> Problem to solve:
Every line below that contains the word "change" must be copied.

[Start of Attachment]

theorem State.factNext_only {a0 a1 a2 a3 a4 a5 a6 a7 a8} :
    Only [.boot, .pages, .stalls, .jobs, .hubs, .mem, .marks, .aisles, .halves, .clerk, .rings, .events, .ledgers, .trace,
        .out, .freeIx] a0 (State.factNext a0 a1 a2 a3 a4 a5 a6 a7 a8) := by
  unfold State.factNext; extract_lets +onlyGivenNames x0; (try clear_value x0); extract_lets +onlyGivenNames x1
  (try clear_value x1); extract_lets +onlyGivenNames x2
  refine (fun (h2 : Only [Part.boot, Part.pages, Part.stalls, Part.jobs, Part.hubs, Part.mem, Part.marks, Part.aisles,
      Part.halves, Part.clerk, Part.rings, Part.events, Part.ledgers, Part.trace, Part.out, Part.freeIx] a0 x2) => ?_) ?_
  (try clear_value x2); refine holds_ite ?_ ?_; exact h2; extract_lets +onlyGivenNames x3
  refine (fun (h3 : Only [Part.boot, Part.pages, Part.stalls, Part.jobs, Part.hubs, Part.mem, Part.marks, Part.aisles,
      Part.halves, Part.clerk, Part.rings, Part.events, Part.ledgers, Part.trace, Part.out, Part.freeIx] a0 x3) => ?_) ?_
  (try clear_value x3); extract_lets +onlyGivenNames x4
  refine (fun (h4 : Only [Part.boot, Part.pages, Part.stalls, Part.jobs, Part.hubs, Part.mem, Part.marks, Part.aisles,
      Part.halves, Part.clerk, Part.rings, Part.events, Part.ledgers, Part.trace, Part.out, Part.freeIx] a0 x4) => ?_) ?_
  (try clear_value x4); refine Only.step ?_ State.setPending_only; exact h4; unfold x4; refine Only.upd ?_; exact h3
  unfold x3; refine Only.step ?_ State.count_only; refine Only.step ?_ State.unitWrite_only; exact h2; unfold x2
  refine Only.step ?_ State.setFact_only; exact .refl _

theorem State.resolveHub_only {a0 a1 a2 a3} :
    Only [.pages, .stalls, .hubs] a0 (State.resolveHub a0 a1 a2 a3) := by
  unfold State.resolveHub; extract_lets +onlyGivenNames x0; (try clear_value x0); extract_lets +onlyGivenNames x1
  (try clear_value x1); extract_lets +onlyGivenNames x2; (try clear_value x2); extract_lets +onlyGivenNames x3
  refine (fun (h3 : Only [Part.pages, Part.stalls, Part.hubs] a0 x3) => ?_) ?_; (try clear_value x3)
  refine Only.step ?_ State.count_only; exact h3; unfold x3; refine Only.step ?_ State.setHub_only; exact .refl _

theorem State.hubBoundary_only {a0 a1 a2} :
    Only [.pages, .stalls, .hubs] a0 (State.hubBoundary a0 a1 a2) := by
  unfold State.hubBoundary; extract_lets +onlyGivenNames x0; (try clear_value x0); extract_lets +onlyGivenNames x1
  (try clear_value x1); refine holds_ite ?_ ?_; exact .refl _; extract_lets +onlyGivenNames x4
  refine (fun (h4 : Only [Part.pages, Part.stalls, Part.hubs] a0 x4) => ?_) ?_; (try clear_value x4)
  refine Only.step ?_ State.setPage_only; exact h4; unfold x4; refine holds_foldl ?_ fun x8 a8_ h8 => ?_
  exact .refl _; refine Only.step ?_ State.resolveHub_only; exact h8

theorem State.ingest_only {a0 a1 a2} :
    Only [.pages, .stalls, .hubs] a0 (State.ingest a0 a1 a2) := by
  unfold State.ingest; extract_lets +onlyGivenNames x0; (try clear_value x0); refine holds_ite ?_ ?_
  refine Only.step ?_ State.setHub_only; exact .refl _; refine Only.step ?_ State.count_only
  refine Only.step ?_ State.contribute_only; exact .refl _

theorem State.unroute_only {a0 a1} :
    Only [.pages, .stalls] a0 (State.unroute a0 a1) := by
  unfold State.unroute; refine holds_foldl ?_ fun x0 a0_ h0 => ?_; exact .refl _
  refine holds_foldl ?_ fun x2 a2_ h2 => ?_; exact h0; extract_lets +onlyGivenNames x4; (try clear_value x4)
  extract_lets +onlyGivenNames x5; (try clear_value x5); refine holds_ite ?_ ?_; exact h2
  refine Only.step ?_ State.setPage_only; exact h2

theorem State.twinSolo_only {a0 a1} :
    Only [.boot, .pages, .stalls, .jobs, .hubs, .aisles, .halves, .clerk, .rings, .events, .ledgers, .trace, .out, .freeIx] a0
        (State.twinSolo a0 a1) := by
  unfold State.twinSolo; split; exact .refl _; split; exact .refl _; refine holds_ite ?_ ?_; exact .refl _
  refine Only.step ?_ State.raise_only; refine Only.step ?_ State.tellSide_only
  refine Only.step ?_ State.setSolo_only; exact .refl _

theorem State.loseAisle_only {a0 a1 a2 a3} :
    Only [.boot, .pages, .stalls, .jobs, .hubs, .arbs, .aisles, .halves, .clerk, .rings, .events, .ledgers, .trace, .out,
        .freeIx] a0 (State.loseAisle a0 a1 a2 a3) := by
  unfold State.loseAisle; extract_lets +onlyGivenNames x0; (try clear_value x0); extract_lets +onlyGivenNames x1
  refine (fun (h1 : Only [Part.boot, Part.pages, Part.stalls, Part.jobs, Part.hubs, Part.arbs, Part.aisles, Part.halves,
      Part.clerk, Part.rings, Part.events, Part.ledgers, Part.trace, Part.out, Part.freeIx] a0 x1) => ?_) ?_
  (try clear_value x1); extract_lets +onlyGivenNames x2; (try clear_value x2); extract_lets +onlyGivenNames x3
  refine (fun (h3 : Only [Part.boot, Part.pages, Part.stalls, Part.jobs, Part.hubs, Part.arbs, Part.aisles, Part.halves,
      Part.clerk, Part.rings, Part.events, Part.ledgers, Part.trace, Part.out, Part.freeIx] a0 x3) => ?_) ?_
  (try clear_value x3); extract_lets +onlyGivenNames x4
  refine (fun (h4 : Only [Part.boot, Part.pages, Part.stalls, Part.jobs, Part.hubs, Part.arbs, Part.aisles, Part.halves,
      Part.clerk, Part.rings, Part.events, Part.ledgers, Part.trace, Part.out, Part.freeIx] a0 x4) => ?_) ?_
  (try clear_value x4); extract_lets +onlyGivenNames x5; (try clear_value x5); extract_lets +onlyGivenNames x6
  refine (fun (h6 : Only [Part.boot, Part.pages, Part.stalls, Part.jobs, Part.hubs, Part.arbs, Part.aisles, Part.halves,
      Part.clerk, Part.rings, Part.events, Part.ledgers, Part.trace, Part.out, Part.freeIx] a0 x6) => ?_) ?_
  (try clear_value x6); extract_lets +onlyGivenNames x7; (try clear_value x7); extract_lets +onlyGivenNames x8
  refine (fun (h8 : Only [Part.boot, Part.pages, Part.stalls, Part.jobs, Part.hubs, Part.arbs, Part.aisles, Part.halves,
      Part.clerk, Part.rings, Part.events, Part.ledgers, Part.trace, Part.out, Part.freeIx] a0 x8) => ?_) ?_
  (try clear_value x8); refine holds_foldl ?_ fun x9 a9_ h9 => ?_; exact h8; split; exact h9
  extract_lets +onlyGivenNames x10
  refine (fun (h10 : Only [Part.boot, Part.pages, Part.stalls, Part.jobs, Part.hubs, Part.arbs, Part.aisles, Part.halves,
      Part.clerk, Part.rings, Part.events, Part.ledgers, Part.trace, Part.out, Part.freeIx] a0 x10) => ?_) ?_
  (try clear_value x10); refine holds_ite ?_ ?_; refine Only.step ?_ State.raise_only; exact h10
  refine holds_ite ?_ ?_; exact h10; refine holds_ite ?_ ?_; refine Only.step ?_ State.abortSteps_only; exact h10
  refine Only.step ?_ State.raise_only; exact h10; unfold x10; refine holds_ite ?_ ?_
  refine Only.step ?_ State.twinSolo_only; exact h9; exact h9; unfold x8; refine Only.step ?_ State.unroute_only
  exact h6; unfold x6; refine Only.step ?_ State.requestCommit_only; refine Only.step ?_ State.shadow_only; exact h4
  unfold x4; refine Only.step ?_ State.raise_only; exact h3; unfold x3; refine Only.step ?_ State.setAisle_only
  exact h1; unfold x1; refine Only.step ?_ State.freeOutput_only; refine holds_ite ?_ ?_
  refine Only.step ?_ State.passPart_only; exact .refl _; exact .refl _

theorem State.nakAisle_only {a0 a1 a2} :
    Only [.aisles] a0 (State.nakAisle a0 a1 a2) := by
  unfold State.nakAisle; extract_lets +onlyGivenNames x0; (try clear_value x0); refine holds_ite ?_ ?_; exact .refl _
  refine Only.step ?_ State.setAisle_only; exact .refl _

theorem State.orphan_only {a0 a1 a2 a3 a4} :
    Only [.boot, .pages, .stalls, .jobs, .hubs, .aisles, .halves, .clerk, .rings, .events, .ledgers, .trace, .out, .freeIx] a0
        (State.orphan a0 a1 a2 a3 a4) := by
  unfold State.orphan; refine Only.step ?_ State.raise_only; refine Only.step ?_ State.count_only
  refine Only.step ?_ State.count_only; exact .refl _

theorem State.takeLocal_only {a0 a1 a2} :
    Opt (Snd (Only [.aisles] a0)) (State.takeLocal a0 a1 a2) := by
  unfold State.takeLocal; extract_lets +onlyGivenNames x0; (try clear_value x0); split; refine .ofSome ?_
  change Only _ _ (Prod.snd (_, _)); dsimp only; refine Only.step ?_ State.setAisle_only; exact .refl _; exact .ofNone

theorem State.takeTable_only {a0 a1 a2 a3} :
    Opt (Snd (Only [.aisles] a0)) (State.takeTable a0 a1 a2 a3) := by
  unfold State.takeTable; refine Opt.map (P := (Snd (Only [Part.aisles] a0))) ?_ fun z0 h0 => ?_
  refine Only.stepOptSnd ?_ State.takeLocal_only; exact .refl _; exact h0

theorem State.partnerTable_only {a0 a1 a2 a3 a4} :
    Opt (Snd (Only [.aisles] a0)) (State.partnerTable a0 a1 a2 a3 a4) := by
  unfold State.partnerTable; refine holds_ite ?_ ?_; refine Only.stepOptSnd ?_ State.takeTable_only; exact .refl _
  refine .ofSome ?_; change Only _ _ (Prod.snd (_, _)); dsimp only; exact .refl _

theorem State.powerEvents_only {a0 a1 a2} :
    Only [.boot, .pages, .stalls, .jobs, .hubs, .aisles, .halves, .clerk, .rings, .events, .ledgers, .trace, .out, .freeIx] a0
        (State.powerEvents a0 a1 a2) := by
  unfold State.powerEvents; extract_lets +onlyGivenNames x0
  refine (fun (h0 : Only [Part.boot, Part.pages, Part.stalls, Part.jobs, Part.hubs, Part.aisles, Part.halves, Part.clerk,
      Part.rings, Part.events, Part.ledgers, Part.trace, Part.out, Part.freeIx] a0 x0) => ?_) ?_
  (try clear_value x0); extract_lets +onlyGivenNames x1
  refine (fun (h1 : Only [Part.boot, Part.pages, Part.stalls, Part.jobs, Part.hubs, Part.aisles, Part.halves, Part.clerk,
      Part.rings, Part.events, Part.ledgers, Part.trace, Part.out, Part.freeIx] a0 x1) => ?_) ?_
  (try clear_value x1); refine holds_ite ?_ ?_; refine Only.step ?_ State.raise_only; exact h1; exact h1; unfold x1
  refine holds_ite ?_ ?_; refine Only.step ?_ State.raise_only; exact h0; exact h0; unfold x0; refine holds_ite ?_ ?_
  refine Only.step ?_ State.raise_only; exact .refl _; exact .refl _

theorem State.railEnergy_only {a0 a1} :
    Only [.pages, .stalls, .power] a0 (State.railEnergy a0 a1) := by
  unfold State.railEnergy; refine holds_foldl ?_ fun x0 a0_ h0 => ?_; exact .refl _; extract_lets +onlyGivenNames x2
  (try clear_value x2); refine Only.step ?_ State.count_only; refine Only.upd ?_; exact h0

theorem State.powerFrame_only {a0 a1 a2} :
    Only [.boot, .time, .bell, .pages, .stalls, .jobs, .hubs, .aisles, .halves, .clerk, .rings, .events, .ledgers, .power,
        .trace, .out, .freeIx] a0 (State.powerFrame a0 a1 a2) := by
  unfold State.powerFrame; extract_lets +onlyGivenNames x0
  refine (fun (h0 : Only [Part.boot, Part.time, Part.bell, Part.pages, Part.stalls, Part.jobs, Part.hubs, Part.aisles,
      Part.halves, Part.clerk, Part.rings, Part.events, Part.ledgers, Part.power, Part.trace, Part.out, Part.freeIx] a0 x0) =>
      ?_) ?_
  (try clear_value x0); extract_lets +onlyGivenNames x1; (try clear_value x1); extract_lets +onlyGivenNames x2
  (try clear_value x2); extract_lets +onlyGivenNames x3; (try clear_value x3); extract_lets +onlyGivenNames x4
  refine (fun (h4 : Only [Part.boot, Part.time, Part.bell, Part.pages, Part.stalls, Part.jobs, Part.hubs, Part.aisles,
      Part.halves, Part.clerk, Part.rings, Part.events, Part.ledgers, Part.power, Part.trace, Part.out, Part.freeIx] a0 x4) =>
      ?_) ?_
  (try clear_value x4); refine Only.step ?_ State.powerEvents_only; refine holds_ite ?_ ?_; exact h4
  refine Only.step ?_ State.count_only; exact h4; unfold x4; refine Only.step ?_ State.railEnergy_only
  refine Only.upd ?_; exact h0; unfold x0; refine Only.step ?_ State.applyK_only
  refine Only.step ?_ State.advance_only; exact .refl _

theorem State.readStats_only {a0 a1 a2 a3 a4 a5 a6 a7 a8} :
    Only [.boot, .pages, .stalls, .jobs, .hubs, .aisles, .halves, .clerk, .rings, .events, .ledgers, .trace, .out, .freeIx] a0
      (State.readStats a0 a1 a2 a3 a4 a5 a6 a7 a8) := by
  unfold State.readStats
  refine holds_ite (.refl _) ?_
  extract_lets r
  have k : Only [.boot, .pages, .stalls, .jobs, .hubs, .aisles, .halves, .clerk, .rings, .events, .ledgers, .trace, .out,
      .freeIx] a0 r.1.s :=
    holds_foldl (Q := fun x : StateRead × List Nat => Only [.boot, .pages, .stalls, .jobs, .hubs, .aisles, .halves, .clerk,
        .rings, .events, .ledgers, .trace, .out, .freeIx] a0 x.1.s) (.refl _) fun x _ h =>
      StateRead.plane_only (x := { x.1 with poison := false }) h
  clear_value r
  exact ((StateRead.done_only k).step State.count_only).step State.setFact_only

theorem State.rebankOne_only {a0 a1 a2} :
    Only [.pages, .stalls] a0 (State.rebankOne a0 a1 a2) := by
  unfold State.rebankOne; extract_lets +onlyGivenNames x0; (try clear_value x0)
  refine Only.step ?_ State.requestCommit_only; refine Only.step ?_ State.shadows_only
  refine Only.step ?_ State.setStall_only; exact .refl _

theorem State.rebank_only {a0 a1} :
    Only [.pages, .stalls, .clerk] a0 (State.rebank a0 a1) := by
  unfold State.rebank; extract_lets +onlyGivenNames x0; (try clear_value x0); extract_lets +onlyGivenNames x1
  (try clear_value x1); refine holds_foldl ?_ fun x2 a2_ h2 => ?_; refine Only.upd ?_; exact .refl _
  refine Only.step ?_ State.rebankOne_only; exact h2

theorem State.relayMail_only {a0 a1 a2} :
    Only [.pages, .stalls, .aisles] a0 (State.relayMail a0 a1 a2) := by
  unfold State.relayMail; refine Only.step ?_ State.relay_only; refine Only.step ?_ State.oweMail_only; exact .refl _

[End of Attachment]

> Worked solution:
  change Only _ _ (Prod.snd (_, _)); dsimp only; refine Only.step ?_ State.setAisle_only; exact .refl _; exact .ofNone
  refine .ofSome ?_; change Only _ _ (Prod.snd (_, _)); dsimp only; exact .refl _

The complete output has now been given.